Jump to: navigation, search
Manual on MediaWiki Extensions
List of MediaWiki Extensions
Infobox Data Capture

Release status: beta

Implementation Parser function, Database
Description Tags to enable capture of typed data in infoboxes.
Author(s) sortaSean, eParka
Version 0.2 (2007.April.10)
MediaWiki 1.9.3
Download Code on page.
Example Code on page.
Hooks used

ArticleSaveComplete
ArticleDeleteComplete

Contents

[edit] What can this extension do

Enable typed data storage in a wiki.

Primarily this involves capturing typed data passed to templates, but is more flexible.

[edit] Usage

Creates a parser function called #dataentry with two arguments:

  • Title: The name of the block of data to be stored. (Usually the template name)
  • Key-value pairs: A '|' deliminated list of key-value pairs separated by ';'.
    • validTag (Optional): Following each key value pair, a number 1=valid, 0=invalid. Non integer values and negative values will be treated as a comment.
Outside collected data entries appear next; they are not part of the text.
-- ==== Sys2Proof/Tests/Slice0.lean ====
section
/-! SUPPORT. Slice0.lean: the model's own tests: a witness for the hypotheses of every statement, the vectors of the spec's worked examples, and the ill-formed commands that WellFormed refuses. -/

namespace Sys2Proof.Tests
open Sys2Proof Sys2Proof.Machine

/-- A device in SERVICE with management firmware running. -/
def serving : State := { State.reset with
  glb := { Glb.reset with mode := .service, stage := .left, fwRuns := true, cause := .bootDone }
  clk := { Clk.reset with rootLock := true, refPresent := true } }
/-- The same device, in another mode. -/
def inMode (m : Mode) : State := { serving with glb := { serving.glb with mode := m } }
/-- A device in a stage of BOOT. -/
def booting (st : BootStage) : State := { serving with glb := { Glb.reset with stage := st } }
/-- Host link 0 up and attached. -/
def attached : State := modLink 0 (fun l => { l with state := 3, dlUp := true }) serving
/-- A command packet of the owner over SMBus, with these parameter words. -/
def packet (scope target len : Nat) (ws : List Nat) : Packet where
  chan := .owner
  vdm := none
  version := 1
  flags := 0
  scope := BitVec.ofNat 8 scope
  target := BitVec.ofNat 16 target
  tag := 7
  paramLen := BitVec.ofNat 16 len
  reservedSet := false
  epochBind := 0
  resultAddr := 0
  resultLen := 0
  params := ws.map fun w => BitVec.ofNat 32 w
  read := .ok
  writeOk := true
/-- The serving device with a recoat unit in a phase. -/
def withUnit (i : Fin 32) (ph : UnitPhase) : State := modUnit i (fun u => { u with phase := ph }) serving
/-- A packet over a host link's own ring, whose parameters were read. -/
def onRing (h : Fin 8) (v : Option (Fin 512)) (scope target len : Nat) (ws : List Nat) (n : Nat) : Packet :=
  { packet scope target len ws with chan := .ring ⟨h, v⟩, resultLen := BitVec.ofNat 32 n }
/-- Host link 0 attached, its host channel running with two commands posted. -/
def running : State := modRing ⟨0, none⟩ (fun r => { r with running := true, enable := true, sqCfg := 6, rqCfg := 6, eqCfg := 6, sqTail := 40 }) attached
/-- A queue of a kind put at an ID of host 0's PF0. -/
def withQueue (kind q : Nat) (s : State) : State := { s with queues := Tbl.put s.queues (qKey 0 .pf0 q) { Queue.empty with kind := kind } }
/-- Commands' parameters with a value at a word. -/
def wordsWith (n : Nat) (l : List (Nat × Nat)) : List Nat := (upFrom 0 n).map fun i => Tbl.getD l i 0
All information is stored, regardless of value of isValid tag.
    • comment (Optional): Following the valid tag, a comment on the valid tag.
    • Example:
|Key1;Value1;1;Value is valid
|Key2;Value2;0;Value is invalid

Data Entry tag example:

{{#dataentry:Data block title
|Key1;Value1;1;Value is valid
|Key2;Value2;0;Value is invalid
}}


[edit] Handling Lists

List of values are handled using the #listsplit parser function: Unlike templates, the infobox data capture works with multiple entries with the same key. To handle deliminated lists passed to templates, the #listsplit function creates a key-value pair entry for each list item.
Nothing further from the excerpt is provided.